So I'll start at the beginning. Back in the fall of 2018, there was this Swedish kid....Greta Thunberg....who had started in the ninth grade. She had decided, because of the warmer than usual summer, and the forest fires that had occurred in Sweden in July/August of 2018.....now was the time to push for action against climate change.
So she captivated local attention, quickly via social media, and created what is called today 'Fridays for Future'. Basically, it's a strike on Fridays after 12-noon. The kids jumped into this idea....painted up some signs, and walked the news media circle, and attention quickly moved across Sweden.
In recent weeks, it's arrived in Germany.
The school administrator view? Basically, if you had two hours of lessons developed for a Friday afternoon....then those lessons have been dumped, and the kid is not progressing in the areas that they 'missed'. If this 'movement' had been for just one single Friday, then no one would really care. But as you start to progress onto tests, and grading....with unexcused absences blended into the system....you could easily arrive at some chaotic moment in May....where some kids have a problem in progressing onto the next grade. Pressure upon administrators to just overlook this, and pass the kid anyway? That's not a trend that German school administrators advocate.

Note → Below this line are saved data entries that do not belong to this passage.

/-- R159, R161, R162: a float form of majors 0x40 to 0x42. -/
def floatForm (major fn : Nat) (b c : Bool) (n : Nat) (mods : Mods) (packed : Bool) : FormSpec :=
  { major, fn, tys := tysFloat, ra := true, rb := b, rc := c, out := .results n, imm := .source, mods, packed }

/-- R168: a special function. -/
def specialForm (fn : Nat) (n : Nat) (packed : Bool) : FormSpec :=
  { major := 0x60, fn, tys := if packed then [.f32, .f16x2, .bf16x2] else [.f32], ra := true, out := .results n,
    imm := .source, mods := modsSf, packed }

/-- R288: a memory form of majors 0xA0 to 0xA2. -/
def memForm (major fn : Nat) (tys : List Ty) (b c : Bool) (out : Out) : FormSpec :=
  { major, fn, tys, ra := true, rb := b, rc := c, out, x13 := .field 0, imm := .placeOr }

/-- R300: the TYs an operation at a bank accepts. -/
def atomTys : AtomOp → List Ty
  | .add | .min | .max => tysInt
  | .and | .or | .xor => tysIntRaw
  | .xchg | .cas => tysAny
  | .fadd => [.f32]
  | .bfadd => [.bf16x2]
  | .xadd => [.f64, .f32, .i64, .n64]

/-- R300: the FN code of an operation at a bank. -/
def atomCode : AtomOp → Nat
  | .add => 0 | .min => 1 | .max => 2 | .and => 3 | .or => 4 | .xor => 5 | .xchg => 6 | .cas => 7 | .fadd => 8
  | .bfadd => 9 | .xadd => 10

/-- R141: the FN code of a reduction. -/
def redCode : RedOp → Nat
  | .add => 0 | .min => 1 | .max => 2 | .and => 3 | .or => 4 | .xor => 5

/-- R141: the TYs a reduction accepts. -/
def redTys : RedOp → List Ty
  | .add | .min | .max => [.i32, .n32, .i64, .n64, .f32, .f64, .f16x2, .bf16x2]
  | _ => tysLogic

/-- R122: the FN code of an integer condition. -/
def condCode : Cond → Nat
  | .eq => 0 | .ne => 1 | .lt => 2 | .le => 3 | .gt => 4 | .ge => 5

/-- R164: the FN code of a float condition. -/
def fcondCode : FCond → Nat
  | .eq => 0 | .ne => 1 | .lt => 2 | .le => 3 | .gt => 4 | .ge => 5 | .ord => 6 | .uno => 7

/-- R122: MASK is accepted only with eq and ne. -/
def icmpTys : Cond → List Ty
  | .eq | .ne => [.i32, .n32, .i64, .n64, .ptr, .mask]
  | _ => [.i32, .n32, .i64, .n64, .ptr]

/-- A form of major 0xD0 or 0xE0 (R314, R367), which takes no type. -/
def sysForm (major fn : Nat) (a b : Bool) (out : Out) (x13 : X13Use) : FormSpec :=
  { major, fn, ra := a, rb := b, out, x13 }

/-- A form of major 0xC0 (R179). -/
def mxForm (fn : Nat) (tys : List Ty) (a : Bool) (out : Out) (reserved : BitVec 13) (imm : ImmUse) : FormSpec :=
  { major := 0xC0, fn, tys, ra := a, out, x13 := .field reserved, imm }
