/-- The device after an issue: the half and unit taken, and the issue seen by counters, yields and the quad. -/
def markIssued (d : Dev) (v : Wave) (n : Nat) (occ : Occupancy) : Dev :=
  let core := d.coreOf v
  let d := d.updCore core (fun c => { c with
    scheds := updAt c.scheds v.sched (fun x =>
    let x := (takeHalf x d.cc occ.half).getD x
    if occ.sfu = 0 then x else { x with sfu := d.cc + occ.sfu, sfuAt := d.cc }) })
  let d := d.updQuad (core / 4) (fun q => { q with issuedInCc := true })
  let d := { count d core v.ctx 2 with issued := { wave := v.uid, split := n, core, sched := v.sched } :: d.issued }
  unyield d v n

/-- The instruction completes: the split goes on at `pc`, and may issue again after `delay` cc. -/
def Iss.goto (s : Iss) (pc : VAddr) (delay : Nat) (occ : Occupancy) : Work :=
  let at_ := s.p.pc
  let s := s.retired pc delay occ
  let w := s.put.upd (fun d => markIssued d s.v s.p.num occ)
  if s.f.st then safePoint w s.v s.p at_ s.lanes else w

/-- The instruction completes and the split goes on at the next one. -/
def Iss.done (s : Iss) : Work := s.goto s.next 1 {}

/-- The same, with an occupancy. -/
def Iss.doneOcc (s : Iss) (occ : Occupancy) : Work := s.goto s.next 1 occ

/-! ## Lane instructions -/

/-- An instruction that computes, in each executing lane, results that may be read `lat` cc after issue. -/
def Iss.laneOp (s : Iss) (accs : List (List Ty)) (lat : Nat) (tags : List Ty)
    (compute : Iss → Nat → List (Word × Ty) → List (Word × Ty)) : Work :=
  s.gated s.active accs (fun s =>
    (s.pop.deliver s.active tags (fun l => (compute s l (s.vals l)).map (s.entry lat))).done)

/-- An instruction that writes a predicate in each executing lane (R69). -/
def Iss.predOp (s : Iss) (accs : List (List Ty)) (lat : Nat) (compute : Iss → Nat → List (Word × Ty) → Bool) : Work :=
  s.gated s.active accs (fun s => (s.pop.setPred s.active s.f.pd lat (fun l => compute s l (s.vals l))).done)

/-! ## The start of an issue -/

/-- R43: whether a role may issue a form. -/
def roleOk (r : Role) (i : Instr) (g : FormSpec) : Bool :=
  match i with
  | .copy _ => r != .m
  | _ => g.major != 0xC0 || r == .m

/-- R441: issue pacing leaves one slot of a scheduler empty in every 2^m cc. -/
def paced (d : Dev) (v : Wave) : Bool :=
  d.gov.pacing != 0 && d.cc % 2 ^ d.gov.pacing == 0 && d.issued.any (fun i => i.sched == v.sched && i.core == d.coreOf v)

/-- What a form finds of the units it needs. -/
inductive Units where
  | free
  /-- R51, R54: an earlier issue of this cc has taken one, or a half is taken: the split is ready, and not chosen. -/
  | taken
  /-- R51: the special-function unit was busy before: the split is not ready. -/
  | busy
deriving DecidableEq, Repr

So over the weekend, Chancellor Merkel got into the discussion and more or less....supported the kids and went along with the skipping of classes on Friday.

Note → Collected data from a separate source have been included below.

-- ==== Sys2Proof/Machine/Lifetime.lean ====
section
/-! DEFINITION. The lives of splits, waves and tasks: the split table and the spilled splits (spec/02 R33 to R35, R375), the
exit of a wave (R224), and the end of a task (R37). -/

namespace Sys2Proof.Machine

/-! ## The split table -/

/-- The loaded splits of a wave. -/
def Wave.loaded (v : Wave) : Nat := (v.splits.filter Split.loaded).length

/-- The resident waves of a scheduler of a core. -/
def schedWaves (d : Dev) (core sched : Nat) : List Wave :=
  d.waves.filter (fun v => v.sched == sched && d.coreOf v == core && !v.freed)

/-- R33: the shared entries a wave's splits use: all loaded ones but one. -/
def Wave.shared (v : Wave) : Nat := v.loaded - 1

/-- R33: the shared entries in use. -/
def sharedUsed (d : Dev) (core sched : Nat) : Nat := ((schedWaves d core sched).map Wave.shared).sum

/-- R34, R60: the shared entries that a change of a wave's splits in a cc freed, for a `brs` of the wave in that cc. -/
def Wave.noteFreed (v : Wave) (old : Wave) (cc : Nat) : Wave :=
  if old.shared ≤ v.shared then v
  else { v with freedAt := (cc, (if v.freedAt.1 == cc then v.freedAt.2 else 0) + (old.shared - v.shared)) }

/-- R33: whether a wave may hold one more loaded split. -/
def entryFree (d : Dev) (v : Wave) : Bool := v.loaded == 0 || decide (sharedUsed d (d.coreOf v) v.sched < 18)

/-- R376: the record after one, in the ring of records 1 to 31. -/
def nextRecord (i : Nat) : Nat := i % 31 + 1

/-- R34: the earliest-spilled split of a wave loaded. -/
def Wave.loadNext (v : Wave) (cc : Nat) : Wave :=
  match v.spilled with
  | [] => v
  | n :: t => { v.updSplit n (fun p => { p with loaded := true, loadedAt := cc, ageing := 0 }) with
    spilled := t, spillHead := nextRecord v.spillHead, spillCount := if t.isEmpty then 0 else v.spillCount, swapDue := v.swapDue && !t.isEmpty }

/-- R55: the age order of waves: by when they became resident, then by logical wave number, also where two waves became
resident in one cc by two placements (log 57, DESIGN CHOICE). -/
def Wave.ageKey (v : Wave) : Nat := v.residentAt * 65536 + v.n

/-- R34, R35: splits of a wave gone from its spilled stack; where it empties, the count of its swap period ends. -/
def Wave.unspill (v : Wave) (gone : List Nat) : Wave :=
  let left := v.spilled.filter (fun m => !gone.contains m)
  { v with spilled := left, spillCount := if left.isEmpty then 0 else v.spillCount, swapDue := v.swapDue && !left.isEmpty }

/-- R60: where an entry of a wave frees in the cc in which a `brs` of the same wave spilled its new split, that split is loaded
after all. -/
def Wave.loadNew (v : Wave) (d : Dev) : Wave :=
  match v.splits.find? (fun p => !p.loaded && p.loadedAt == d.cc && v.spilled.contains p.num) with
  | some p => if entryFree { d with waves := updWhere (fun u => u.uid == v.uid) (fun _ => v) d.waves } v then
      { (v.updSplit p.num (fun p => { p with loaded := true })).unspill [p.num] with freedAt := (v.freedAt.1, v.freedAt.2 - 1) } else v
  | none => v

/-- R34: free entries go to the oldest waves with spilled splits. `fuel` bounds the loads by the number of splits. -/
def fillTable : Nat → Dev → Nat → Nat → Dev
  | 0, d, _, _ => d
  | fuel + 1, d, core, sched =>
    match sortBy Wave.ageKey ((schedWaves d core sched).filter (fun v => !v.spilled.isEmpty && entryFree d v)) with
    | [] => d
    | v :: _ => fillTable fuel (d.updWave v.uid (fun v => v.loadNext d.cc)) core sched

/-- R34, R60: the entries that freed in a cc go to spilled splits once every `brs` of the cc has taken its own. -/
def fillTables (d : Dev) : Dev :=
  (distinct ((d.waves.filter (fun v => !v.spilled.isEmpty && !v.freed)).map (fun v => d.coreOf v * 8 + v.sched))).foldl
    (fun d i => fillTable 32 d (i / 8) (i % 8)) d

/-- R375: the lowest free split number. -/
def Wave.freeNumber (v : Wave) : Nat :=
  ((List.range 32).find? (fun n => v.splits.all (fun p => p.num != n))).getD 32

/-- R34, R60: whether a new split of a wave finds an entry: its reserved one, or a free shared one. Of those that freed in this cc,
the ones its own splits freed are its own, and of the others as many as there are spilled records on the scheduler go to these. -/
def roomForNew (d : Dev) (v : Wave) : Bool :=
  let core := d.coreOf v
  let free := 18 - sharedUsed d core v.sched
  let own := if v.freedAt.1 = d.cc then v.freedAt.2 else 0
  let claimed := ((schedWaves d core v.sched).map (fun u => u.spilled.length)).sum
  v.loaded == 0 || decide (min (free - own) claimed < free)

/-- R33, R34, R207: a split created by another: loaded where an entry is free for it, else spilled. -/
def Wave.addSplit (v : Wave) (d : Dev) (from_ : Split) (pc : VAddr) (mask : LaneMask) : Wave :=
  let n := v.freeNumber
  let room := roomForNew { d with waves := updWhere (fun u => u.uid == v.uid) (fun _ => v) d.waves } v
  let p : Split := { Split.first pc mask with
    num := n, created := v.created, marks := from_.marks, depth := from_.depth, loaded := room, loadedAt := d.cc,
    readyAt := from_.readyAt }
  { v with
    created := v.created + 1
    freedAt := (v.freedAt.1, v.freedAt.2 - (if room then 1 else 0))
    splits := v.splits ++ [p]
    spilled := if room then v.spilled else v.spilled ++ [n]
    spillHead := if room then v.spillHead else max 1 v.spillHead }

/-! ## Marks (R208) -/

/-- R208: whether an identifier is live on a wave. -/
def Wave.markLive (v : Wave) (id : Nat) : Bool := v.splits.any (fun p => p.marks.any (fun m => m.id == id))

/-- R208: the first identifier from `id` on that is not live. -/
def freeMark (v : Wave) (id : Nat) : Nat :=
  (((List.range 256).map (fun i => (id + i) % 256)).find? (fun i => !v.markLive i)).getD id

/-- R208: a mark pushed on a split of a wave; the counter goes on to the next identifier that is not live. -/
def pushMark (v : Wave) (p : Split) : Wave × Split :=
  let id := v.markCounter
  let p := { p with marks := { id, depth := p.depth, count := 0 } :: p.marks }
  ({ v with markCounter := freeMark (v.updSplit p.num (fun _ => p)) ((id + 1) % 256) }, p)

/-! ## The end of a task (R37) -/

/-- The linear cores of a task's rectangle. -/
def taskCores (d : Dev) (t : Task) : List Nat :=
  match d.launch t.ctx t.launchId with
  | none => []
  | some l => (List.range l.h).flatMap (fun y => (List.range l.w).flatMap (fun x =>
      (List.range 4).map (fun c => t.pos x y * 4 + c)))

/-- R37: a task whose waves have all exited and completed, and for which no message waits, ends: its cores commit, and what
it held is free. -/
def tryEndTask (w : Work) (task : Nat) : Work :=
  match w.d.task task with
  | none => w
  | some t =>
    let live := (t.state == .resident || t.state == .saving || t.state == .restoring) && !t.trapped
    let all := w.d.waves.all (fun v => v.task != task || v.freed)
    let quiet := w.d.cores.all (fun c => c.messages.all (fun m => m.task != task)) &&
      w.d.msgReqs.all (fun r => r.msg.task != task)
    if live && all && quiet then
      let (w, cs) := (taskCores w.d t).foldl (fun (a : Work × List (Nat × Nat)) core =>
        let (w, n) := endCommit a.1 core
        (w, a.2 ++ [(core, n)])) (w, [])
      w.upd (fun d => (releaseTask d t).updTask task (fun t => { t with state := .ended, committing := cs, image := none }))
    else w

/-! ## The exit of a wave (R224) -/

/-- Whether every operation of a wave is complete. -/
def waveQuiet (d : Dev) (v : Wave) : Bool :=
  v.recs.isEmpty && v.slots.isEmpty &&
  d.quads.all (fun q => q.engines.all (fun e => e.chains.all (fun c => c.wave != v.uid)))

/-- R224, R342, R397: an exited wave whose operations are complete is freed: its stall record is written, a handler wave
leaves its handler slot, and its task may end. -/
def tryFree (w : Work) (u : Nat) : Work :=
  match w.d.wave u with
  | none => w
  | some v =>
    if v.exited && !v.freed && waveQuiet w.d v then
      let w := stallRecord w v false
      let core := w.d.coreOf v
      let w := w.upd (fun d => match v.handler with
        | some h => { d.updCore core (fun c => { c with
            handlerSeq := (v.ctx, h.slot, v.recSeq) :: c.handlerSeq.filter (fun e => !(e.1 == v.ctx && e.2.1 == h.slot)) }) with
            waves := d.waves.filter (fun x => x.uid != u) }
        | none => d.updWave u (fun v => { v with freed := true, tiles := [] }))
      tryEndTask w v.task
    else w

/-- R30: the index of a wave among the matrix waves of its core, which come first. -/
def Wave.mIndex (v : Wave) : Nat := v.j

/-- The place of a core in `Task.cores`. -/
def Dev.taskCoreIndex (d : Dev) (v : Wave) : Nat := d.quadIndex v v.x v.y * 4 + v.core

/-- What a task holds on the core of a wave. -/
def Dev.taskCore (d : Dev) (v : Wave) : TaskCore :=
  match d.task v.task with
  | some t => t.cores.getD (d.taskCoreIndex v) { gang := 0, latch := [], nbr := [] }
  | none => { gang := 0, latch := [], nbr := [] }

/-- The same changed. -/
def Dev.updTaskCore (d : Dev) (v : Wave) (f : TaskCore → TaskCore) : Dev :=
  d.updTask v.task (fun t => { t with cores := updAt t.cores (d.taskCoreIndex v) f })

/-- A trap of an operation slot of a wave. -/
def slotTrap (v : Wave) (o : OpSlot) (code addr : Nat) : Trap := lateTrap v o.split code o.pc 0 addr 0 0

/-- R195: the members waiting in the latch whose gang names an exited wave raise PROT. -/
def gangExit (d : Dev) (v : Wave) : Dev :=
  (d.taskCore v).latch.foldl (fun d a =>
    if a.wave != v.uid && a.set.testBit v.mIndex then
      match d.wave a.wave with
      | some u => match u.slots.find? (fun o => o.order == a.order) with
        | some o => raise d (slotTrap u o tProt 0)
        | none => d
      | none => d
    else d) d

/-- Whether a record entry is a load, whose data an exiting wave no longer wants. -/
def Rec.isLoad (r : Rec) : Bool := match r.op with
  | .load _ _ _ => true
  | _ => false

/-- R224, R373, R431: the last lane of a wave has left; the groups it is a member of are broken, and a home-side match it has not
taken is posted. -/
def waveExits (w : Work) (u : Nat) : Work :=
  match w.d.wave u with
  | none => w
  | some v =>
    let w := match v.homeWatch with
      | some (writer, a) => watchMissed w v.ctx v.launchId v.taskIndex writer a
      | none => w
    let w := w.upd (fun d => d.updWave u (fun v => { v with
      homeWatch := none, exited := true, splits := [], spilled := [], spillCount := 0, swapDue := false,
      recs := v.recs.filter (fun r => !r.isLoad) }))
    let w := w.upd (fun d => if v.role == .m then gangExit d v else d)
    let w := w.upd (fun d => if v.handler.isNone then breakGroups d v.ctx v.launchId [v.n] else d)
    tryFree w u

end Sys2Proof.Machine
end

The hype for the students and their 'theme'? Well....it's carried by social media more so.....than by the news media. You can reach out via ten kids with a message, and they pass it on, and within 24 hours, you've got virtually every kid in Sweden connected to the original message.
I pause over the story because with most mass movements....there's a beginning, and an end. In this case, because of the truancy involved, and threat of missed hours in school....the end may show up as early as May/June tests are concluded and grades are assigned where you'd typically move onto the next level. If you come up to some community with 1,000 kids across the various grades, and find that 60 of them don't have the grades or class-time to progress....it'll freak out parents and politicians.
This angle to give the vote down to kids who are sixteen? Well, this is openly discussed in a number of European countries. Most are working on the agenda of city and state elections going in this direction, and it's only a matter of time before the EU drafts up some legislation to say the sixteen year old is deemed an adult, and thus gets the vote lowered.
The potential for shadowy figures to get into the movement (into the social media listings) and then create a Thursday morning 'strike' for peace, or a Monday morning one-hour delayed arrival for a 'down-with-Nazism' strike? It's virtually guaranteed.
All of this created by one single Swedish ninth grader. And it trends to literally several thousand European kids who may not pass onto the next level or grade, because of missed classes and poor grades on tests.